↓↓↓

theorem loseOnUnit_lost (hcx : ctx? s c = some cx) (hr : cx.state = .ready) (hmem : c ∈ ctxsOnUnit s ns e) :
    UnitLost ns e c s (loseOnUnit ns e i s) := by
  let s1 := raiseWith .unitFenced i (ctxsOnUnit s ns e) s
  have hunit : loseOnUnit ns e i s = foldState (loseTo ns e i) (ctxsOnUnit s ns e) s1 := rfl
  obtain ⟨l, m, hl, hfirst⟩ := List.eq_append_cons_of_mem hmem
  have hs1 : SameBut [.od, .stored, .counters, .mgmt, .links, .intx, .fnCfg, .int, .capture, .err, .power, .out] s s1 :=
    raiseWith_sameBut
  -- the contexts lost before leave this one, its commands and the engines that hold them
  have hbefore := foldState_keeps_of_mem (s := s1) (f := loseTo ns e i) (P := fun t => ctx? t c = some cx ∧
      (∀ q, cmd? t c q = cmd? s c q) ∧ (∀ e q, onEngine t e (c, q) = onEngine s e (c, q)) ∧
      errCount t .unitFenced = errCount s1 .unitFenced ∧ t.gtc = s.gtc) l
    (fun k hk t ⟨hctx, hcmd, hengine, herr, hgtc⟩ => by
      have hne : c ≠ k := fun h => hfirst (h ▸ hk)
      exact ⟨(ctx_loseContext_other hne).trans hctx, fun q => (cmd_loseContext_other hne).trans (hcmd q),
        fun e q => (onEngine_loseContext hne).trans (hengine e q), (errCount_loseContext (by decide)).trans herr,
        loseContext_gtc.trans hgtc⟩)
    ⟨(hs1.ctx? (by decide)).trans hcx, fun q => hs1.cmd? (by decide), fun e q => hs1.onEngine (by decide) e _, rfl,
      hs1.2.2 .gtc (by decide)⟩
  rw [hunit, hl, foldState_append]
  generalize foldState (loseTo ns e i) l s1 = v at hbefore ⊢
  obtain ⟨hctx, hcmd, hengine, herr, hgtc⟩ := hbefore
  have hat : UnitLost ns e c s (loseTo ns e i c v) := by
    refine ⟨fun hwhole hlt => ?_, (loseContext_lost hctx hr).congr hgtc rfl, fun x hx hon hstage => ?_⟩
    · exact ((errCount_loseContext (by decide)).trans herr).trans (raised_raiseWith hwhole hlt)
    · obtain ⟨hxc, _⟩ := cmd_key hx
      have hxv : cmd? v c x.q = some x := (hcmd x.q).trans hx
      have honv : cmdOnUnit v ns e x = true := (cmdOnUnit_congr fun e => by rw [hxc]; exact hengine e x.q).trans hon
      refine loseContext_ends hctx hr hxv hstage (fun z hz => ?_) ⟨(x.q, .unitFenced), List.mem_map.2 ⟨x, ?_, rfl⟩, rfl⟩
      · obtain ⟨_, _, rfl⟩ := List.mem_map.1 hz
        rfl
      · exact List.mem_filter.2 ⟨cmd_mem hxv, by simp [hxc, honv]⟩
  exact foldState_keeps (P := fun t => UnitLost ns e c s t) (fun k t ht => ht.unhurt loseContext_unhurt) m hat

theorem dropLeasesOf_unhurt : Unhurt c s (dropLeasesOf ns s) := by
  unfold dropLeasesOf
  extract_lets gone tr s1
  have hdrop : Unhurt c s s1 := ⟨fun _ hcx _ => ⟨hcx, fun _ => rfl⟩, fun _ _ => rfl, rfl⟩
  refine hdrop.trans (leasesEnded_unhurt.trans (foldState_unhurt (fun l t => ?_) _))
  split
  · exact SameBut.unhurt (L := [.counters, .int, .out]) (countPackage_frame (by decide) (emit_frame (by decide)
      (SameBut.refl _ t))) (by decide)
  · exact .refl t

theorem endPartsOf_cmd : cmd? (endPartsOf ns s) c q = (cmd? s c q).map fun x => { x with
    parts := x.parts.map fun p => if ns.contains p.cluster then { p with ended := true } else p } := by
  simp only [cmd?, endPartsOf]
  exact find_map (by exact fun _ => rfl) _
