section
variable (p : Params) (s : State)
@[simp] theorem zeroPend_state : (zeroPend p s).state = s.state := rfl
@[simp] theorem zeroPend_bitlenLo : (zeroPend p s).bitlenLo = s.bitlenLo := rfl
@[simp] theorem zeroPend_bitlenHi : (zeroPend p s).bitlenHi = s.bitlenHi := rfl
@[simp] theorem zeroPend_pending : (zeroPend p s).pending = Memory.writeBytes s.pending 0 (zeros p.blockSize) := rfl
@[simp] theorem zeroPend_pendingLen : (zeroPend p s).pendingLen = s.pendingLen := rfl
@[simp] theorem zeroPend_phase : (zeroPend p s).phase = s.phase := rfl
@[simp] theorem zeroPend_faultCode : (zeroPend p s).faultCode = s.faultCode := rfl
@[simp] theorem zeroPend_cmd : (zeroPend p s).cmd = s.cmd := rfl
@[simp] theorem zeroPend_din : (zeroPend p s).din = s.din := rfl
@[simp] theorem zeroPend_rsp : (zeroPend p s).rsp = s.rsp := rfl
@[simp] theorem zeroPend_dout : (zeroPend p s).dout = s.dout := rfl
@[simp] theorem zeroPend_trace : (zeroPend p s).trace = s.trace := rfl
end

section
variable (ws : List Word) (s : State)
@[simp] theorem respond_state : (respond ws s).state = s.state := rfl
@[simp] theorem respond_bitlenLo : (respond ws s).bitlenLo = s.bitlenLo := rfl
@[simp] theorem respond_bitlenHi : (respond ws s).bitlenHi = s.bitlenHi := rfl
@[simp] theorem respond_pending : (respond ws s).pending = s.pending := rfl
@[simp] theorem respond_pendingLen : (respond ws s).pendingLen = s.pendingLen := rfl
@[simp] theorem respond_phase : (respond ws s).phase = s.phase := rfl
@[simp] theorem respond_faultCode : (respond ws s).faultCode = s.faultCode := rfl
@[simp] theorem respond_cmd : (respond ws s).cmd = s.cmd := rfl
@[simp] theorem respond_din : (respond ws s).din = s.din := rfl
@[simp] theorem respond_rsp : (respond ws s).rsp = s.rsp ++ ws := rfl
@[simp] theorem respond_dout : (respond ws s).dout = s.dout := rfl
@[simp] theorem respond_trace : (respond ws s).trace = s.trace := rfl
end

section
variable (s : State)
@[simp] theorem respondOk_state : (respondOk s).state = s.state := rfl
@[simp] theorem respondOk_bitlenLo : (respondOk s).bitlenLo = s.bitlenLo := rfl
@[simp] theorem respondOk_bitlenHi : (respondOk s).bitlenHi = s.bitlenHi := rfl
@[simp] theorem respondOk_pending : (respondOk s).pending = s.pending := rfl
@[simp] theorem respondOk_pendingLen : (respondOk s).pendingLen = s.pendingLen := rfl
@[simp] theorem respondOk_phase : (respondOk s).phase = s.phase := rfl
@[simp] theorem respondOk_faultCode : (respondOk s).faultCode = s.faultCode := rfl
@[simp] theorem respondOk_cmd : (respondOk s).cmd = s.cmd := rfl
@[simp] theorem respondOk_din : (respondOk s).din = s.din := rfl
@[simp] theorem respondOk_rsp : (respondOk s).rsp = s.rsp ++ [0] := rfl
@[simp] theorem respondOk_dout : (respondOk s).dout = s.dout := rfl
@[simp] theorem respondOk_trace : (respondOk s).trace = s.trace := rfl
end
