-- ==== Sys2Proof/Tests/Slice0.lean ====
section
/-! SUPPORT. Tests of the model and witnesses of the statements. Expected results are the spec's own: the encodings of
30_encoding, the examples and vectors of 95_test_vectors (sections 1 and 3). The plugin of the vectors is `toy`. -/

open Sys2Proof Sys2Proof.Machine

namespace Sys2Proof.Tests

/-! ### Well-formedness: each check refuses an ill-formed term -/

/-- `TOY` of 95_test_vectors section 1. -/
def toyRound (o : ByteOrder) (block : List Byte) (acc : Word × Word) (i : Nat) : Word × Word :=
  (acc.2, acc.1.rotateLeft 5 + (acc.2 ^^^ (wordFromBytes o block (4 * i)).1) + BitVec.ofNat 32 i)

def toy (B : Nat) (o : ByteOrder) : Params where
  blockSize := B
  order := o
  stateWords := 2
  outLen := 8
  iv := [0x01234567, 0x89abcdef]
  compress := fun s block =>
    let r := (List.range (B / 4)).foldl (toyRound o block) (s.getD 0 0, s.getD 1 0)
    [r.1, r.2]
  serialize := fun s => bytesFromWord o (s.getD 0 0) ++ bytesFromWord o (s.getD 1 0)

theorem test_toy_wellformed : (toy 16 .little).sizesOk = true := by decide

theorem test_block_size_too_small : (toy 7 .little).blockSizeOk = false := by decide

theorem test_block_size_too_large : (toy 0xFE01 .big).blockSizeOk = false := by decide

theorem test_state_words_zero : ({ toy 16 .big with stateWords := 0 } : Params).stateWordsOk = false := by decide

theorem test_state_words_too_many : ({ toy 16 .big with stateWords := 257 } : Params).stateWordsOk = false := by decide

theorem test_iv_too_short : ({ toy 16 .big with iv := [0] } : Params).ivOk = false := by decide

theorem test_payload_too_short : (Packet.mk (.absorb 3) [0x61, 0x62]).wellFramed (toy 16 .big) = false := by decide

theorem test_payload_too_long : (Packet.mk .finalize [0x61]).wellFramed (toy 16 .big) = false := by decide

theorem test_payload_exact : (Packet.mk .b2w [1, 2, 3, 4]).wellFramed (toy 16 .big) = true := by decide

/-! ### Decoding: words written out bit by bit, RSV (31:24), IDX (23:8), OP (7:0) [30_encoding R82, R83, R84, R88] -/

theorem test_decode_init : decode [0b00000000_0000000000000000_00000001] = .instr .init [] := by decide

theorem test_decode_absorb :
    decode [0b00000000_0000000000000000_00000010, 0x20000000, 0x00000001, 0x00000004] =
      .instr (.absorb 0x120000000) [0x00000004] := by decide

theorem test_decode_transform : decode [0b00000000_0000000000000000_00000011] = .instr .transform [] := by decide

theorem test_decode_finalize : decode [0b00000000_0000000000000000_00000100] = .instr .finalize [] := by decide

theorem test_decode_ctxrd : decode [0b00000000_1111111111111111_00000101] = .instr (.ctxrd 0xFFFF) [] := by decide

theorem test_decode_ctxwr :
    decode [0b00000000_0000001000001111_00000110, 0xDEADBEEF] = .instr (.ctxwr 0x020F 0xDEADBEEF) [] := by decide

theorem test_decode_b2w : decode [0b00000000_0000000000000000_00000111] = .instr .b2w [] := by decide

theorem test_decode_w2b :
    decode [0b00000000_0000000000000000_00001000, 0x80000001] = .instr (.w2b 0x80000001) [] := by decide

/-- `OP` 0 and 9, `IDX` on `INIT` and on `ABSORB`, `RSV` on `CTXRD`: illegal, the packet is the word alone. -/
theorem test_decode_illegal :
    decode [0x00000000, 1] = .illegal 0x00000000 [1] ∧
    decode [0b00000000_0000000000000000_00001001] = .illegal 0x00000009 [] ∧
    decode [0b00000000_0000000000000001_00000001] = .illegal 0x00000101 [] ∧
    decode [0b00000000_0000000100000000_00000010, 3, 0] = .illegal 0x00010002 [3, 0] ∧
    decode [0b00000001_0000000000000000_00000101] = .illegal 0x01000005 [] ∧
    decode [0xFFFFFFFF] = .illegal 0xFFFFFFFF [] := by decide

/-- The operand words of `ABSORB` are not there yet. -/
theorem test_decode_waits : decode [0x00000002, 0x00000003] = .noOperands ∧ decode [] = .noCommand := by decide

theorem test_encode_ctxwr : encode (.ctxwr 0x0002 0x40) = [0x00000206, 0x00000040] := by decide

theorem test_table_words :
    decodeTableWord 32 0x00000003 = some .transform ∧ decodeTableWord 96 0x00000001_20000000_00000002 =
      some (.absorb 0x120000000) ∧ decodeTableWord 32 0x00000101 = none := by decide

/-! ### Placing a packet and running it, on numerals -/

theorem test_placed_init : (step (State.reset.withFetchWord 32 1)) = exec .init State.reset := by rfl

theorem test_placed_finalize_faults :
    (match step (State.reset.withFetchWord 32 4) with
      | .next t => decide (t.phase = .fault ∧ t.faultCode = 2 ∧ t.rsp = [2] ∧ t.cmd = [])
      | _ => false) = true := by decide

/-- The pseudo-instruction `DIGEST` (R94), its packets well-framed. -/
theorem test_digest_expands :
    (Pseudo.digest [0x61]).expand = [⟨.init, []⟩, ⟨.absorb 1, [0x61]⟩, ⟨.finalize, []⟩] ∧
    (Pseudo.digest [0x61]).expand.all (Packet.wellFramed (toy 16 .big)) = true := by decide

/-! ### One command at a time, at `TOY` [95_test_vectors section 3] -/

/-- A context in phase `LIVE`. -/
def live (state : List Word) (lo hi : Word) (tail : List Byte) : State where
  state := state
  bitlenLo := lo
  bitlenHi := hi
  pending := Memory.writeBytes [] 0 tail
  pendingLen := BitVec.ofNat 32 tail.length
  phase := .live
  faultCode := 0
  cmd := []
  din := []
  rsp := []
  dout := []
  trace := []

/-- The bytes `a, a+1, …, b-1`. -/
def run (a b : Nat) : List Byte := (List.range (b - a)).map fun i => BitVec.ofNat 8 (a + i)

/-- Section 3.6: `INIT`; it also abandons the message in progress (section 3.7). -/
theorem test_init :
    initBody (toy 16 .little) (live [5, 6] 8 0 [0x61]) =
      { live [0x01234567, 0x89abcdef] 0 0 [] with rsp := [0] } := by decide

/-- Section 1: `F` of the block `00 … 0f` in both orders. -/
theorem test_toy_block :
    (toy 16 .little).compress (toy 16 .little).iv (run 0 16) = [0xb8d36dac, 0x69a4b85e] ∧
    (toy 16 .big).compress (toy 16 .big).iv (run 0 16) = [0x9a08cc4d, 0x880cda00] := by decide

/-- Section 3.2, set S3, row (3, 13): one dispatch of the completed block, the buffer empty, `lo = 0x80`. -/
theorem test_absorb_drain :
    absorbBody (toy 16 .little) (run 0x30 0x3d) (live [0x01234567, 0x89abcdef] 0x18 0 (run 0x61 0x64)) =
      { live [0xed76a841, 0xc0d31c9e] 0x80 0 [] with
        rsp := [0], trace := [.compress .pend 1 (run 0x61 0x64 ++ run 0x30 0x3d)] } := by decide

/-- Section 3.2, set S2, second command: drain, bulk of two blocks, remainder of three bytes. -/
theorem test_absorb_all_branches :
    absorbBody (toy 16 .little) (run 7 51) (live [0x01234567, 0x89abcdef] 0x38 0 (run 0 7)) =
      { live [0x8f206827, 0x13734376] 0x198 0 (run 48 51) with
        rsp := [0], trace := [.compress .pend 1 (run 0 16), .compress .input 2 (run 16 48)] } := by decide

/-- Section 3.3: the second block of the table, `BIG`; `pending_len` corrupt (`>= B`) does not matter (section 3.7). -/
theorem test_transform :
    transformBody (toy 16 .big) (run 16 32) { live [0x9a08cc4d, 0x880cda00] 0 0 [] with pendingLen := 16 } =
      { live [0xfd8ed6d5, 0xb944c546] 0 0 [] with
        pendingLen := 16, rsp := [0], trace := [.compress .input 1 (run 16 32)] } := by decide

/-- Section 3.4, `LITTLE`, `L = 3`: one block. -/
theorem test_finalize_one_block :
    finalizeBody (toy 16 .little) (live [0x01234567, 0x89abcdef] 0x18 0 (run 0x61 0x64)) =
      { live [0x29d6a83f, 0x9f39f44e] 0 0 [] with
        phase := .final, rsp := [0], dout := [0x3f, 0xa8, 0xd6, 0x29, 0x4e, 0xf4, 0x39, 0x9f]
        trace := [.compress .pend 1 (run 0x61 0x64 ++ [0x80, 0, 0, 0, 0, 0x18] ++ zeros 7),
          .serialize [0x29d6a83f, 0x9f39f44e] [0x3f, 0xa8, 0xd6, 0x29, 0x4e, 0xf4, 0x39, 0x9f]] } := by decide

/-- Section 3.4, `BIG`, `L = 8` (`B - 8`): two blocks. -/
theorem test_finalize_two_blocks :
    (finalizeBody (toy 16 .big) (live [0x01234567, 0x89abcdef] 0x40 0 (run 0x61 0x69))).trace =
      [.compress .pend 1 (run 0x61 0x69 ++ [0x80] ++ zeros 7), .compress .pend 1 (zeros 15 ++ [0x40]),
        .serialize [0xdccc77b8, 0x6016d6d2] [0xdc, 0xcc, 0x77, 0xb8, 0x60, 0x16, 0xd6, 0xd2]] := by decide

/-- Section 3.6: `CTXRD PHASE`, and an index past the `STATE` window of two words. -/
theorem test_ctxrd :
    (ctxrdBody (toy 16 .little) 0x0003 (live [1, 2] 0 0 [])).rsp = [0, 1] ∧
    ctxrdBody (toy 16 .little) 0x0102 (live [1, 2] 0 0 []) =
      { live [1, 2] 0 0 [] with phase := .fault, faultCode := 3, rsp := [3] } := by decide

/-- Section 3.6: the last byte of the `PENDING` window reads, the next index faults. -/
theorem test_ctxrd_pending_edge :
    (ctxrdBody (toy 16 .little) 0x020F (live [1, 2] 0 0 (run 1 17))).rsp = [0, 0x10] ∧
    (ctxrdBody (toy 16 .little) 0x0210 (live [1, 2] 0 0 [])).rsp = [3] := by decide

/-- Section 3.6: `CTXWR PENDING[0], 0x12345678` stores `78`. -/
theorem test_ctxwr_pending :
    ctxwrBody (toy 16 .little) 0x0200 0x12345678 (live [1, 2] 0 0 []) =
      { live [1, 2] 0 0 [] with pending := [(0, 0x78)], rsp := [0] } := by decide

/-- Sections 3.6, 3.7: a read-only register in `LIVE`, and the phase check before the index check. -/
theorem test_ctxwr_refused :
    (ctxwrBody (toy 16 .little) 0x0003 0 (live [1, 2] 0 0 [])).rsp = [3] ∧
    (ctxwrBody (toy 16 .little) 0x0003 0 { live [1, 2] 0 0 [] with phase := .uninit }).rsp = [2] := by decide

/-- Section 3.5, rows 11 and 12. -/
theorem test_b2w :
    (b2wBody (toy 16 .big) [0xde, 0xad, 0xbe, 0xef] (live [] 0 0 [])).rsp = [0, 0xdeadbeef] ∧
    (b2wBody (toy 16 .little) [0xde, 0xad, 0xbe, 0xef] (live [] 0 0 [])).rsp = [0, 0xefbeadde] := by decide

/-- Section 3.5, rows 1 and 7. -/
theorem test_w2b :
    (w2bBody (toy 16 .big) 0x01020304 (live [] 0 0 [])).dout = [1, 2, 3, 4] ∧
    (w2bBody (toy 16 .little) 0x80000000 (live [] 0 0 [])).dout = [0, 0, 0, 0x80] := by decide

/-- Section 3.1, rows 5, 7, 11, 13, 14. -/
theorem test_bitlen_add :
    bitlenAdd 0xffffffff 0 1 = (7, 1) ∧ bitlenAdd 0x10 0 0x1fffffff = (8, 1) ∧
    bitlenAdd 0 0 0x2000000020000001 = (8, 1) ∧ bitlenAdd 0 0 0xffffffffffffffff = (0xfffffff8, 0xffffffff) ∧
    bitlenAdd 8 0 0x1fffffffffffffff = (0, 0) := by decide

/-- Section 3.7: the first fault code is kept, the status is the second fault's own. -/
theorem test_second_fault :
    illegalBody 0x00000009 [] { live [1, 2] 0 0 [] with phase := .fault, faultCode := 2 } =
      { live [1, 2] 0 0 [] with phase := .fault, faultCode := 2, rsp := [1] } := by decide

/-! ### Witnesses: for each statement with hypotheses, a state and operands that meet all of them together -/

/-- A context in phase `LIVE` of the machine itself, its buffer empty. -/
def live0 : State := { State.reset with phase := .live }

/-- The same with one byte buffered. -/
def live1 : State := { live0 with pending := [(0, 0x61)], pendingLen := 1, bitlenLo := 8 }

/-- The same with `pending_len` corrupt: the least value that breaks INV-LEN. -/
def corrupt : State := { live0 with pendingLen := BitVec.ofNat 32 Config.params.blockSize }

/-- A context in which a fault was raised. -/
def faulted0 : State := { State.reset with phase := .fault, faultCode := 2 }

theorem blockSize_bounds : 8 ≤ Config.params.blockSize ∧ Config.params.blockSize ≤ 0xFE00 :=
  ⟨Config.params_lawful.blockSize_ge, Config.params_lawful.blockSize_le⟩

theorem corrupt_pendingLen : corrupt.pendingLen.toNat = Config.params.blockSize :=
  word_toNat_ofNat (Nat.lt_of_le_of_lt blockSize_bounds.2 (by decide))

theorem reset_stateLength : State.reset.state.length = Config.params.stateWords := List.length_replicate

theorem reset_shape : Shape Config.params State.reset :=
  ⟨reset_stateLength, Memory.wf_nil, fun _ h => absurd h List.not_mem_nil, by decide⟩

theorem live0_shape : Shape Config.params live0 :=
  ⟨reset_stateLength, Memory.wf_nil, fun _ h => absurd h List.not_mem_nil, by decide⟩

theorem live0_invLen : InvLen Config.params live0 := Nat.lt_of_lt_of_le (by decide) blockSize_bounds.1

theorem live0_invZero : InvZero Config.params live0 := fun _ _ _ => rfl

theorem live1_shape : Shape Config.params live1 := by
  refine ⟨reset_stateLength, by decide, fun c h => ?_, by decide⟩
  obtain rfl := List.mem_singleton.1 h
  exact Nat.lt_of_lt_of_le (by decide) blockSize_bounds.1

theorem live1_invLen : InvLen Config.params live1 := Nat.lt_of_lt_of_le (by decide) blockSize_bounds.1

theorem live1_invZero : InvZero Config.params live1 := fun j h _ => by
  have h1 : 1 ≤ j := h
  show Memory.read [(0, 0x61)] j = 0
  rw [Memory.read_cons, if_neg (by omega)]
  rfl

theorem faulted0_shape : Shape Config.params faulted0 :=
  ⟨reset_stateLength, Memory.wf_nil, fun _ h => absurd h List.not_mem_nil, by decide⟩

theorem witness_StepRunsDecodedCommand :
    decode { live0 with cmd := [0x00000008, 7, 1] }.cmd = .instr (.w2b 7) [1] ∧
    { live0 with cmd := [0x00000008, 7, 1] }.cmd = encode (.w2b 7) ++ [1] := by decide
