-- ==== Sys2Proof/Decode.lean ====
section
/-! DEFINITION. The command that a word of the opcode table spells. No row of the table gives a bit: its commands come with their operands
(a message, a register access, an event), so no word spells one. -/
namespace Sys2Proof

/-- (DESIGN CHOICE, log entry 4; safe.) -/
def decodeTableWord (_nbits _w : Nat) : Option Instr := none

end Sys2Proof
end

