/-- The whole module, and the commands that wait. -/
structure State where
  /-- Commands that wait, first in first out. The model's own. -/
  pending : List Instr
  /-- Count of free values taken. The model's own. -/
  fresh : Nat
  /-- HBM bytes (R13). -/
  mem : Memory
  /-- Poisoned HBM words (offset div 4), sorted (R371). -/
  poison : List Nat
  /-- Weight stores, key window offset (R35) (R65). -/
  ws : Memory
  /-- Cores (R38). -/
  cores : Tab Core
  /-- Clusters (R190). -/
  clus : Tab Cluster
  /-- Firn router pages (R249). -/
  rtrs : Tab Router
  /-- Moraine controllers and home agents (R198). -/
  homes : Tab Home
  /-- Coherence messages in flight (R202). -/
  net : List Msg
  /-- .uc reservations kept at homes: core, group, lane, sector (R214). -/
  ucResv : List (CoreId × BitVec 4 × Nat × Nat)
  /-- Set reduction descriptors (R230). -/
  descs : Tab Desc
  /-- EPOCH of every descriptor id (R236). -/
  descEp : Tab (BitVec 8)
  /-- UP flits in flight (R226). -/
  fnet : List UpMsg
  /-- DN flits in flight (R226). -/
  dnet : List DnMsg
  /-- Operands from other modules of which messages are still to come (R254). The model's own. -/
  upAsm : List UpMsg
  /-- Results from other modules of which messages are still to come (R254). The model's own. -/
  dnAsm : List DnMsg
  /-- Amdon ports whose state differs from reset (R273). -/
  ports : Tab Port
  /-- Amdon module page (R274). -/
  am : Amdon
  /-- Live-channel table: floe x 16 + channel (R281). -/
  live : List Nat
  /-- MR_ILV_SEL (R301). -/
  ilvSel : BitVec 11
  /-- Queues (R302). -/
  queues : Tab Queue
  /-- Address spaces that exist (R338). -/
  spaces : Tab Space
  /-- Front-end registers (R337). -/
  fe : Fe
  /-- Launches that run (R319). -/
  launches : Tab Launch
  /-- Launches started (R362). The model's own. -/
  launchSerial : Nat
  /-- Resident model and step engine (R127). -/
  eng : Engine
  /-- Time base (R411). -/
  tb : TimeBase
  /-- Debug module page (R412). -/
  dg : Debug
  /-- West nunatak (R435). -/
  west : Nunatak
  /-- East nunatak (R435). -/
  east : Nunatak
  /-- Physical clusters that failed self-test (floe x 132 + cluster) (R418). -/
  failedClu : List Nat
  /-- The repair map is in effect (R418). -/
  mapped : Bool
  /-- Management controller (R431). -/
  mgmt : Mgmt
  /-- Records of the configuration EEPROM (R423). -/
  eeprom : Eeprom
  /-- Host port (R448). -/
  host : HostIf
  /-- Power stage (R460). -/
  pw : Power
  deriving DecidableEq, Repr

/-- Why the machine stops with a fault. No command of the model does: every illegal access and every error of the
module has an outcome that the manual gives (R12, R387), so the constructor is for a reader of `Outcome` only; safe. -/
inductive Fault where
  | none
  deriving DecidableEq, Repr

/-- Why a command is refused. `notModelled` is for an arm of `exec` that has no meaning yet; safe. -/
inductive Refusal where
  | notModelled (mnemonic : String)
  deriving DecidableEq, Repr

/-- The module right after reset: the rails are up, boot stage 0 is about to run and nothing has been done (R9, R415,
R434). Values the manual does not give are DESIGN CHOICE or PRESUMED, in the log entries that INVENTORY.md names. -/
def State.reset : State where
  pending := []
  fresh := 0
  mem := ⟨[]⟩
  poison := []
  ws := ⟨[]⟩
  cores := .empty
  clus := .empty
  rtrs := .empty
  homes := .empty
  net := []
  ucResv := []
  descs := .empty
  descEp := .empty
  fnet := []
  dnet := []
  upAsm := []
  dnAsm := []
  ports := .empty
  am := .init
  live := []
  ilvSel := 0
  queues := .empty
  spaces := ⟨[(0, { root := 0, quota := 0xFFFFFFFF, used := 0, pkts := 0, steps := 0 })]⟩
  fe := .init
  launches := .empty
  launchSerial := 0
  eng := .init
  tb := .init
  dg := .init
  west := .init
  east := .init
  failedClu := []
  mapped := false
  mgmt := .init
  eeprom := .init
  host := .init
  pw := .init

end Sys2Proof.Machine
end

↑↑↑

■ WHAT IS BEING ASKED
Proceeding from the line containing "theorem corrupt_pendingLen : corrupt.pendingLen.toNat" through the line containing "theorem reset_shape : Shape", transcribe the lines above exactly, both end lines included.

■ SOLUTION
theorem corrupt_pendingLen : corrupt.pendingLen.toNat = Config.params.blockSize :=
  word_toNat_ofNat (Nat.lt_of_le_of_lt blockSize_bounds.2 (by decide))

theorem reset_stateLength : State.reset.state.length = Config.params.stateWords := List.length_replicate

theorem reset_shape : Shape Config.params State.reset :=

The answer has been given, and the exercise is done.